Problem requirements ::
Would you reproduce, without any alteration, the lines from the opening line of the entries through the line that has "def latchFec (n" in it?

Exercise inputs ::
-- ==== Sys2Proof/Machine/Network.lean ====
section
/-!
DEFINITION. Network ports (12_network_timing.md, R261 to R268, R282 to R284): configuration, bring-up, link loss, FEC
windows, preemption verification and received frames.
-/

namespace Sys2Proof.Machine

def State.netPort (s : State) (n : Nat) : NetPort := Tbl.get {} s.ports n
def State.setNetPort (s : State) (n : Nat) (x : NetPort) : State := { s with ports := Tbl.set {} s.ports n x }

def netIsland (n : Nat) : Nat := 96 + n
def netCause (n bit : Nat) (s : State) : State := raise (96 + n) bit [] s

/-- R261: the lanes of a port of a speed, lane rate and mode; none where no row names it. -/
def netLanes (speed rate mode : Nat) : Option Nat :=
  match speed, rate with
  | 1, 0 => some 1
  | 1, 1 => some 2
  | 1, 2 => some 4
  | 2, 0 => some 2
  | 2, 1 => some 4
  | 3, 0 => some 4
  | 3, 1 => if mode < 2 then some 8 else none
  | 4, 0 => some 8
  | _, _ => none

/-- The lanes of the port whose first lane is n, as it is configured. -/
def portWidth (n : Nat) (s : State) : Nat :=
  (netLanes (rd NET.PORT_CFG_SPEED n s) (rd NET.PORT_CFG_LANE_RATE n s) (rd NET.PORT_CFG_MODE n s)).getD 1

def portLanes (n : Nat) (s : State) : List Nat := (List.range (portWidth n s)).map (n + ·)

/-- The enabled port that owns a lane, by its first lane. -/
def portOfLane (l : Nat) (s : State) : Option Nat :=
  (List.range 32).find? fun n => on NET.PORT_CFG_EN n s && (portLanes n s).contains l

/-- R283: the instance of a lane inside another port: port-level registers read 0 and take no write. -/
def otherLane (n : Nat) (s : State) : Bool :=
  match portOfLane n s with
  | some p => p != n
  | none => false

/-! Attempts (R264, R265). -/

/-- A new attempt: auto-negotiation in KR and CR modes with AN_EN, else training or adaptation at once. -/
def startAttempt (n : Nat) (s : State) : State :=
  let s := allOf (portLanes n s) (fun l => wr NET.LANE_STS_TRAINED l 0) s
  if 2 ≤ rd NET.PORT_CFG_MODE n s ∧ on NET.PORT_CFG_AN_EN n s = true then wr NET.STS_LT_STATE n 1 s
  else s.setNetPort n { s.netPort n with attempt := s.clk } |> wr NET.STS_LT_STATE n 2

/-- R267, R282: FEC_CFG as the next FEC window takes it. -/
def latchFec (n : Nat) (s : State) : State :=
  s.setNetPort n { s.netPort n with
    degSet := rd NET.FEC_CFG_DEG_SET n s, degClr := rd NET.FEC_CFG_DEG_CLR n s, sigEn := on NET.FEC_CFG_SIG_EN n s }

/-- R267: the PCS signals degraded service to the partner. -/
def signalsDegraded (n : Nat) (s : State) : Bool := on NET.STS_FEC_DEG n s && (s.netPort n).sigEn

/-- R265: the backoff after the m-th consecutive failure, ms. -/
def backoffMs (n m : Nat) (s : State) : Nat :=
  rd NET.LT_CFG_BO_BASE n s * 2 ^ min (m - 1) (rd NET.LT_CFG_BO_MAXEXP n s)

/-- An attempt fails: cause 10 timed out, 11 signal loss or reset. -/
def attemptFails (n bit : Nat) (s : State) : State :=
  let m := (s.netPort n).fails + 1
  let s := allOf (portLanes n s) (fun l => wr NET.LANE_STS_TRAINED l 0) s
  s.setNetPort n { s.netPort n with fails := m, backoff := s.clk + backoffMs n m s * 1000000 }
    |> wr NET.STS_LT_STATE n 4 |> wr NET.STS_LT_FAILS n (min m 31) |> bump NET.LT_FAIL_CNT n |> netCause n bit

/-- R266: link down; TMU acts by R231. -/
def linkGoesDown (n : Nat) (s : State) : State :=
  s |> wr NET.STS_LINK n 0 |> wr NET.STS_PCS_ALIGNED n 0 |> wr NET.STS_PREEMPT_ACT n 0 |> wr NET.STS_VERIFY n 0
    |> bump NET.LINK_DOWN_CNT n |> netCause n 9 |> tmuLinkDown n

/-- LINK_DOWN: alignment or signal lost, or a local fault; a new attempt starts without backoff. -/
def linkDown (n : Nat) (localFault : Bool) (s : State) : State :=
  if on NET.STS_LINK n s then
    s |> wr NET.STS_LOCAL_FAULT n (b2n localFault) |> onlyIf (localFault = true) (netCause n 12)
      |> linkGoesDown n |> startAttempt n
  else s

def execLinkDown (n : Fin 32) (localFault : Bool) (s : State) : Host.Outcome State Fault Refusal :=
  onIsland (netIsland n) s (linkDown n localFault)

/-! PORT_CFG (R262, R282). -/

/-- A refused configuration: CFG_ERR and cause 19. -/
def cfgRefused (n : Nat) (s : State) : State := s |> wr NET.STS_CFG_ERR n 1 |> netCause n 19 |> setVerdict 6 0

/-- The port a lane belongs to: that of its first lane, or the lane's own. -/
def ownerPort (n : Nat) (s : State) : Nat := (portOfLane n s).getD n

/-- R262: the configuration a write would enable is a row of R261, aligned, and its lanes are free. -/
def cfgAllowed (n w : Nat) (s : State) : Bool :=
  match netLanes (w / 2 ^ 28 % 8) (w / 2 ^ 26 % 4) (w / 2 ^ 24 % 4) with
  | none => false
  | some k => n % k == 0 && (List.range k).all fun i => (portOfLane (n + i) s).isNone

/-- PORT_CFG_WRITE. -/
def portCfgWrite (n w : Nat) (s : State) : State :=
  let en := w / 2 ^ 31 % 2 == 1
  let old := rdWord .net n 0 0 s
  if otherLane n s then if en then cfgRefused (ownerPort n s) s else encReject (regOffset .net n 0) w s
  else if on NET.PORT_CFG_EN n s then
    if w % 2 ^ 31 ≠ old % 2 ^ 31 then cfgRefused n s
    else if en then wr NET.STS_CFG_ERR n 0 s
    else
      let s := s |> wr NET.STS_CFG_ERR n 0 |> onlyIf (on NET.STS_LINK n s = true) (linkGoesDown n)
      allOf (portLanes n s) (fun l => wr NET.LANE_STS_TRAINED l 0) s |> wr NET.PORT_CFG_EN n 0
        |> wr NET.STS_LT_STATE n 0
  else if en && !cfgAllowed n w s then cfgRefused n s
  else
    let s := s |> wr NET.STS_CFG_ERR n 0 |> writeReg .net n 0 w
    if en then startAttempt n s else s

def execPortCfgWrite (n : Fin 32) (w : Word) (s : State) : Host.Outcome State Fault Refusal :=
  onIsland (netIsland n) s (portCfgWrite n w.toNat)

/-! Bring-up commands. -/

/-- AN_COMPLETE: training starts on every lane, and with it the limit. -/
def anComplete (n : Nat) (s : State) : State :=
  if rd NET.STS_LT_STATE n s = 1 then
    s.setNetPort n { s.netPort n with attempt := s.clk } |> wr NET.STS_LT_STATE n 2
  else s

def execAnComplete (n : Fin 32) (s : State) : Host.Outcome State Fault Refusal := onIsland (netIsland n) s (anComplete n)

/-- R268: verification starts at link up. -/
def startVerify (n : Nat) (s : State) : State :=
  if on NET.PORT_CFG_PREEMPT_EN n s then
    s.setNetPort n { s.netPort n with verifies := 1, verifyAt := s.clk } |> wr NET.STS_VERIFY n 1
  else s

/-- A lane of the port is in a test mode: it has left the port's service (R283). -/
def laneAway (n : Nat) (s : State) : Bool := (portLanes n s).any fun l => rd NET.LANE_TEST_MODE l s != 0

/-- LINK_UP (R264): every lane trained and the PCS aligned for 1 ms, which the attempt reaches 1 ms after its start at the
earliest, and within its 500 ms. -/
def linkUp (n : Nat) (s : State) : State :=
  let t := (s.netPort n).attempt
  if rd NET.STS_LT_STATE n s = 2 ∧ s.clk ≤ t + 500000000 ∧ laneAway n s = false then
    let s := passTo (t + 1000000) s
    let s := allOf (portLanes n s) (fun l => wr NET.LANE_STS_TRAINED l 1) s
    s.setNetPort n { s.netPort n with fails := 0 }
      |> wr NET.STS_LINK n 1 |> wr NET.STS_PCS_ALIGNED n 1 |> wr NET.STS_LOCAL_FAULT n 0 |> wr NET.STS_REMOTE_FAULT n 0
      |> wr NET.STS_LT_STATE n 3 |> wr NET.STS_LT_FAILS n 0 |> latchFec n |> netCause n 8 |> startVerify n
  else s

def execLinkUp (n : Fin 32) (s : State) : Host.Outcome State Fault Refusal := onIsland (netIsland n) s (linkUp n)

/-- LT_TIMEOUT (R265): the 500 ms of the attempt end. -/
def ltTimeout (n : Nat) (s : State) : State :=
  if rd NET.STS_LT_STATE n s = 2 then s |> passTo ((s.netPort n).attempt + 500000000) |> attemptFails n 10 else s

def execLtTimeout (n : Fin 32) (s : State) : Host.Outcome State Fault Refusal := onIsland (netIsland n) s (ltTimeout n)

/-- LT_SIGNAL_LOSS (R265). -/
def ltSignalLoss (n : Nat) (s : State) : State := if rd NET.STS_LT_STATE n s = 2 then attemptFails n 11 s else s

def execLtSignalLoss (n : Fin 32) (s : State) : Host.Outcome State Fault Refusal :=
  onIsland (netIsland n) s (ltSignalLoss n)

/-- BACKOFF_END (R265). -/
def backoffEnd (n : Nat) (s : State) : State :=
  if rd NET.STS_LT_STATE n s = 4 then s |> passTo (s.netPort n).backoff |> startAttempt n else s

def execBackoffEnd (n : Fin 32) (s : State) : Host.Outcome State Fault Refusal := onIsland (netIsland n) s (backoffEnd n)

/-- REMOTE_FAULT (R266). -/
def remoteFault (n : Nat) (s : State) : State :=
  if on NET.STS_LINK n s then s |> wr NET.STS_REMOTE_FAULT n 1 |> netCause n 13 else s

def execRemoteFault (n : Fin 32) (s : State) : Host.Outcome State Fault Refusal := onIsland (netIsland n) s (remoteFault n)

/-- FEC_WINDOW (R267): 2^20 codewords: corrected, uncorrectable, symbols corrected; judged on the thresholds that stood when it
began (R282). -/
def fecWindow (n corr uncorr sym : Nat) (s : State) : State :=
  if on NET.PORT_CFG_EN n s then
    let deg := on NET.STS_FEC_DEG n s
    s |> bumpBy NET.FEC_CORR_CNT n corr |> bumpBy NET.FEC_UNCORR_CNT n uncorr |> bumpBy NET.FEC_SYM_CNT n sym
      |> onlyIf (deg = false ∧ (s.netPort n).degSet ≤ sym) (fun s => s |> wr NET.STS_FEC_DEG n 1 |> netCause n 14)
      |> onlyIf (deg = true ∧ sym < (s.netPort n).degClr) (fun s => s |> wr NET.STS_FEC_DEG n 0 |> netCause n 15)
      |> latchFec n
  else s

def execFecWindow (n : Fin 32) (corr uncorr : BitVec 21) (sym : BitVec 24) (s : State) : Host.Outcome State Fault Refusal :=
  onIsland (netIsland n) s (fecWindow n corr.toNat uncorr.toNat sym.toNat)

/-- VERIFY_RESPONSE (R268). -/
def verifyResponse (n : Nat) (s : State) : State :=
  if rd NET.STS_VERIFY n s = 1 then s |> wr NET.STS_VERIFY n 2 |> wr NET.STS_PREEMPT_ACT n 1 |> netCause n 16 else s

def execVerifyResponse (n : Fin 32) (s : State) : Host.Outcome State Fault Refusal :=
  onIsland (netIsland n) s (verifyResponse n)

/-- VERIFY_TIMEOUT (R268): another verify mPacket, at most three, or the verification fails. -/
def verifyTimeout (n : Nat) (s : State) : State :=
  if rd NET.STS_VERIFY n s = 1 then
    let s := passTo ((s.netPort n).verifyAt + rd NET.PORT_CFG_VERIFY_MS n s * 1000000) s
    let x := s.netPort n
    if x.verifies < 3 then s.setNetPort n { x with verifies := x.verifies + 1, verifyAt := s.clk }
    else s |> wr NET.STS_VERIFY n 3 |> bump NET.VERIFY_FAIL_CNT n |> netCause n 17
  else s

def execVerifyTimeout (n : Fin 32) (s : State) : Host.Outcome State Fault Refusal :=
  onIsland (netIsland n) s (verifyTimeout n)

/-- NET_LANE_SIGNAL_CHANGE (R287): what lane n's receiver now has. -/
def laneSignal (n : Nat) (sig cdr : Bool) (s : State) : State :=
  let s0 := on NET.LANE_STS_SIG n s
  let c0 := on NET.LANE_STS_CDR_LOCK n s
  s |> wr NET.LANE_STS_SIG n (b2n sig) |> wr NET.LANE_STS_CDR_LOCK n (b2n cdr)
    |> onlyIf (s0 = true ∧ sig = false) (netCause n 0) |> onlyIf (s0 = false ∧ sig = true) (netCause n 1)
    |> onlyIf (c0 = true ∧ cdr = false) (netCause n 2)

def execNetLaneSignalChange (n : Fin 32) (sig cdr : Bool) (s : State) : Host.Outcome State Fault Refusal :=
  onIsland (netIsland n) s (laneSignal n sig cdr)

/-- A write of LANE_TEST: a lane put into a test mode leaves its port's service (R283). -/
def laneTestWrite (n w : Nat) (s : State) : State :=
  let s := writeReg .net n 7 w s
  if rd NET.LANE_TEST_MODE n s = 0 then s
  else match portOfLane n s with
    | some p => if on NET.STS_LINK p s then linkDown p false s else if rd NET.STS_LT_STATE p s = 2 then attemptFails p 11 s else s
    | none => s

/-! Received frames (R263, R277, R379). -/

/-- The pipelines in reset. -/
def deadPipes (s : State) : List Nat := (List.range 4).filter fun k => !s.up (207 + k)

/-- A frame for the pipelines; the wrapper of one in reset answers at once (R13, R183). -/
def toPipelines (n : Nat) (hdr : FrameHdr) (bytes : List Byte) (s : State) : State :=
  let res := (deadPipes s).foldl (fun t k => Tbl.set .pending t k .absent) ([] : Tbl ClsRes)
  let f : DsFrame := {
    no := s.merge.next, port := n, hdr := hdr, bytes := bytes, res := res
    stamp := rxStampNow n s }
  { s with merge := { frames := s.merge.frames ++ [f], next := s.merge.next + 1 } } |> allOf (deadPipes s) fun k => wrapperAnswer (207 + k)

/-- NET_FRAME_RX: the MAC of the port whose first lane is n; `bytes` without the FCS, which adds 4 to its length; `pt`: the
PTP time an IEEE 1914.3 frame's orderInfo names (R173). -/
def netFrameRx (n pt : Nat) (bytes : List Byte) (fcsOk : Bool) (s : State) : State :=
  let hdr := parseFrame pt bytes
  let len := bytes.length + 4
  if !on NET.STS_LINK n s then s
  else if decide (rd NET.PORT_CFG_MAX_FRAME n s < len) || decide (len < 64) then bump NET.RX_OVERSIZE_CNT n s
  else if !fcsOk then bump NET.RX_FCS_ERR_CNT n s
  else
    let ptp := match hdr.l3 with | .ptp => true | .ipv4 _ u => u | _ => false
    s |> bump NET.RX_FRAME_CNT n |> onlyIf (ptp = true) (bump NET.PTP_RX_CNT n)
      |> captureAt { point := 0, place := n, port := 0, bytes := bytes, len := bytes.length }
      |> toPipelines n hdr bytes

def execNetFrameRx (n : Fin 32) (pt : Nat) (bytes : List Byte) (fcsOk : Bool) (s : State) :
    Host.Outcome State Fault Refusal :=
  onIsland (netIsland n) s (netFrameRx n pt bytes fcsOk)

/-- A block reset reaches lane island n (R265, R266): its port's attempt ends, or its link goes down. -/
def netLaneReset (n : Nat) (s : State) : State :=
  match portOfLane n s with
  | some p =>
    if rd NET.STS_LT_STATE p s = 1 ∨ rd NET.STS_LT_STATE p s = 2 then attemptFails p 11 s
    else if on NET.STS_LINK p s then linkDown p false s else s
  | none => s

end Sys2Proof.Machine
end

Response box ::
-- ==== Sys2Proof/Machine/Network.lean ====
section
/-!
DEFINITION. Network ports (12_network_timing.md, R261 to R268, R282 to R284): configuration, bring-up, link loss, FEC
windows, preemption verification and received frames.
-/

namespace Sys2Proof.Machine

def State.netPort (s : State) (n : Nat) : NetPort := Tbl.get {} s.ports n
def State.setNetPort (s : State) (n : Nat) (x : NetPort) : State := { s with ports := Tbl.set {} s.ports n x }

def netIsland (n : Nat) : Nat := 96 + n
def netCause (n bit : Nat) (s : State) : State := raise (96 + n) bit [] s

/-- R261: the lanes of a port of a speed, lane rate and mode; none where no row names it. -/
def netLanes (speed rate mode : Nat) : Option Nat :=
  match speed, rate with
  | 1, 0 => some 1
  | 1, 1 => some 2
  | 1, 2 => some 4
  | 2, 0 => some 2
  | 2, 1 => some 4
  | 3, 0 => some 4
  | 3, 1 => if mode < 2 then some 8 else none
  | 4, 0 => some 8
  | _, _ => none

/-- The lanes of the port whose first lane is n, as it is configured. -/
def portWidth (n : Nat) (s : State) : Nat :=
  (netLanes (rd NET.PORT_CFG_SPEED n s) (rd NET.PORT_CFG_LANE_RATE n s) (rd NET.PORT_CFG_MODE n s)).getD 1

def portLanes (n : Nat) (s : State) : List Nat := (List.range (portWidth n s)).map (n + ·)

/-- The enabled port that owns a lane, by its first lane. -/
def portOfLane (l : Nat) (s : State) : Option Nat :=
  (List.range 32).find? fun n => on NET.PORT_CFG_EN n s && (portLanes n s).contains l

/-- R283: the instance of a lane inside another port: port-level registers read 0 and take no write. -/
def otherLane (n : Nat) (s : State) : Bool :=
  match portOfLane n s with
  | some p => p != n
  | none => false

/-! Attempts (R264, R265). -/

/-- A new attempt: auto-negotiation in KR and CR modes with AN_EN, else training or adaptation at once. -/
def startAttempt (n : Nat) (s : State) : State :=
  let s := allOf (portLanes n s) (fun l => wr NET.LANE_STS_TRAINED l 0) s
  if 2 ≤ rd NET.PORT_CFG_MODE n s ∧ on NET.PORT_CFG_AN_EN n s = true then wr NET.STS_LT_STATE n 1 s
  else s.setNetPort n { s.netPort n with attempt := s.clk } |> wr NET.STS_LT_STATE n 2

/-- R267, R282: FEC_CFG as the next FEC window takes it. -/
def latchFec (n : Nat) (s : State) : State :=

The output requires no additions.